Interpellé par les parents d’élèves de l’école Meynis (Lyon 3e) en tant que député de la circonscription, Dominique Perben a aussitôt écrit au maire de Lyon pour lui faire part de son inquiétude quant au changement de critère pour accueillir les enfants dans les restaurants scolaires.
En s’appuyant sur l’exemple de l’école Meynis, le député s’est étonné qu’une métropole comme Lyon ne sache pas s’adapter à ses importantes évolutions démographiques.
Dans le cas de l’école Meynis, les parents d’élèves ont pourtant essayé de trouver des solutions, mais la mairie d’arrondissement semble rester de marbre face aux problèmes sociaux auxquels sont désormais exposées certaines familles.
Ci-dessous, le courrier adressé par Dominique Perben au maire de Lyon
Monsieur le Sénateur Maire,
Je me permets d’attirer votre attention sur la situation de détresse des parents d’élèves qui travaillent tous les deux et dont les enfants sont inscrits au restaurant scolaire au sein du groupe Meynis à Lyon 3e.
J’ai en effet été récemment interpellé par la Fédération des Conseils de Parents d’Elèves de l’Enseignement Public du Rhône sur votre volonté d’organiser désormais un accueil « tournant » des enfants, dans le but de faire face à l’augmentation croissante des demandes d’inscriptions au restaurant scolaire. Et ce sans prioriser les élèves dont les deux parents travaillent.
Outre les répercussions immédiates sur l’organisation des parents concernés, lesquels semblent manquer de temps pour trouver des solutions de rechange, je m’étonne qu’une métropole comme Lyon ne soit pas en mesure d’adapter son offre à la demande. De surcroît, votre projet présenté comme plus social, ne tient nullement compte des moyens de ces parents. En effet, bien que travaillant, certains conservent un train de vie très modeste. Or, la cantine reste un moyen de garde à coût raisonnable et permet également à ces élèves d’avoir l’assurance de déjeuner de façon équilibrée.
Ce problème d’accueil est ancien, dans ce restaurant en particuliers, mais également dans l’ensemble de la ville, sans que ne soit proposée la moindre solution viable à court comme à long terme.

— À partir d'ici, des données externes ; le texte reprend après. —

-- ==== Sys2Proof/Certificates/Slice0/Obligations.lean ====
section
/-! DEFINITION. The statements for the provers, from the numbered rules of spec/. -/

open Sys2Proof Sys2Proof.Machine

/-! ## Encoding -/

/-- 30_encoding.md R112: the opcode map, each row as the word the spec gives it, and the first and last reserved word. -/
def Obligations.OpcodeMapWordsDecode : Prop :=
  decode 0x00000000#32 = .ok .nop ∧ decode 0x00000001#32 = .ok .bpPut ∧ decode 0x00000002#32 = .ok .bpFlush ∧
  decode 0x00000003#32 = .ok .bpClear ∧ decode 0x00000004#32 = .ok .buGet ∧ decode 0x00000005#32 = .ok .buClear ∧
  decode 0x00000006#32 = .ok .rleRun ∧ decode 0x00000007#32 = .ok .rleEnc ∧ decode 0x00000008#32 = .ok .hufEnc ∧
  decode 0x00000009#32 = .ok .lzFind ∧ decode 0x0000000A#32 = .ok .lzEnc ∧
  decode 0x0000000B#32 = .error (.reservedOpcode 0xB#4) ∧ decode 0x0000000F#32 = .error (.reservedOpcode 0xF#4)

/-- 30_encoding.md R113: the command is selected by `CMD[3:0]` alone, bits 31 to 4 never matter, and decoding is total:
an OP of 0 to 10 gives the one command with that opcode, any other is reserved. -/
def Obligations.DecodeReadsOpcodeFieldOnly : Prop :=
  ∀ w : Word,
    (∀ w' : Word, w'.extractLsb' 0 4 = w.extractLsb' 0 4 → decode w' = decode w) ∧
    ((w.extractLsb' 0 4).toNat ≤ 10 → ∃ i, decode w = .ok i ∧ opcodeOf i = w.extractLsb' 0 4) ∧
    (10 < (w.extractLsb' 0 4).toNat → decode w = .error (.reservedOpcode (w.extractLsb' 0 4)))

/-- Decode and encode agree (30_encoding.md R110 to R113): a word decodes to `i` exactly when its opcode field is that
of `i`'s own word, whatever its reserved bits; `i`'s word has its reserved bits 0 and reads back as `i` through the
table's numbering. -/
def Obligations.DecodeEncodeAgree : Prop :=
  ∀ i : Instr,
    (∀ w : Word, decode w = .ok i ↔ w.extractLsb' 0 4 = (encode i).extractLsb' 0 4) ∧
    (encode i).extractLsb' 4 28 = 0#28 ∧
    ∀ nbits, 4 ≤ nbits → decodeTableWord nbits (encode i).toNat = some i

/-- A busy step runs the command in CMD.OP (44_system.md R261): when the reset input is not asserted, a command is in
flight and the completion step is next, the step is `exec` of the command that CMD.OP decodes to, or, for a reserved
opcode, the BAD_OPCODE completion of 30_encoding.md R115. When the completion step is next (the wait is over, or the
host has no step left) is the model's choice (log 4), and so is that a step uses up one level of the reset input
(log 13). -/
def Obligations.StepRunsDecodedCommand : Prop :=
  ∀ s : State, s.resetIn.head? ≠ some true → s.status.busy = true →
    (s.wait = 0 ∨ s.host.prog.length ≤ s.host.pc) →
    (∀ i : Instr, decode (s.op.setWidth 32) = .ok i → step s = exec i { s with resetIn := s.resetIn.tail }) ∧
    (10 < s.op.toNat → step s = .next { s with
      resetIn := s.resetIn.tail
      status := { busy := false, done := true, wbusy := s.status.wbusy, errcode := .badOpcode }
      errinfo := s.op.setWidth 32 })

/-- The state that `withFetchWord` makes runs that command as the very next event, whatever the state was. The
scheduling of that event is the model's choice (log 7). -/
def Obligations.FetchedWordRunsNext : Prop :=
  ∀ (s : State) (nbits w : Nat) (i : Instr), decodeTableWord nbits w = some i →
    ∃ u : State, step (s.withFetchWord nbits w) = exec i u ∧ u.op = opcodeOf i ∧
      u = { s with op := u.op, status := u.status, wait := u.wait, resetIn := u.resetIn } ∧
      u.status = { busy := true, done := false, wbusy := s.status.wbusy, errcode := .noError }

/-- 30_encoding.md R115: completing a reserved opcode reports BAD_OPCODE with ERRINFO = zext_32(OP) and changes no
other state; and no encoding but NOP's executes as a no-op: every other command changes something somewhere. That the
completion step of a reserved opcode is what a step does is in StepRunsDecodedCommand. -/
def Obligations.ReservedOpcodeReportsBadOpcode : Prop :=
  (∀ s : State, 10 < s.op.toNat →
    s.complete exec = .next { s with
      status := { busy := false, done := true, wbusy := s.status.wbusy, errcode := .badOpcode }
      errinfo := s.op.setWidth 32 }) ∧
  (∀ i : Instr, i ≠ .nop → ∃ s t : State, exec i s = .next t ∧
    t ≠ { s with status := t.status, errinfo := t.errinfo })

Dans le cas de l’école Meynis, la multiplication des programmes immobiliers dans le quartier devrait contribuer à aggraver rapidement cette situation. Il semble pourtant que les parents d’élèves aient proposé à plusieurs reprises des solutions auprès des élus de leur arrondissement, en vain et sans qu’aucune réponse argumentée ne leur ait été apportée.
Un projet de construction d’une nouvelle structure d’accueil est bien annoncé depuis fort longtemps, alors qu’à ce jour aucun appel d’offres dans ce sens n’a encore été lancé. S’il devait être déclenché aujourd’hui, il aboutirait en 2014 au mieux.
Quelles solutions transitoires pouvez-vous apporter à ses parents, victimes d’une évolution démographie dont ils ne sont pas responsables ?
J’espère sincèrement que vos services pourront apporter rapidement à ces parents des réponses et des solutions satisfaisantes.
Je vous prie de croire, Monsieur le Sénateur-Maire, à l’expression de mes sentiments les meilleurs.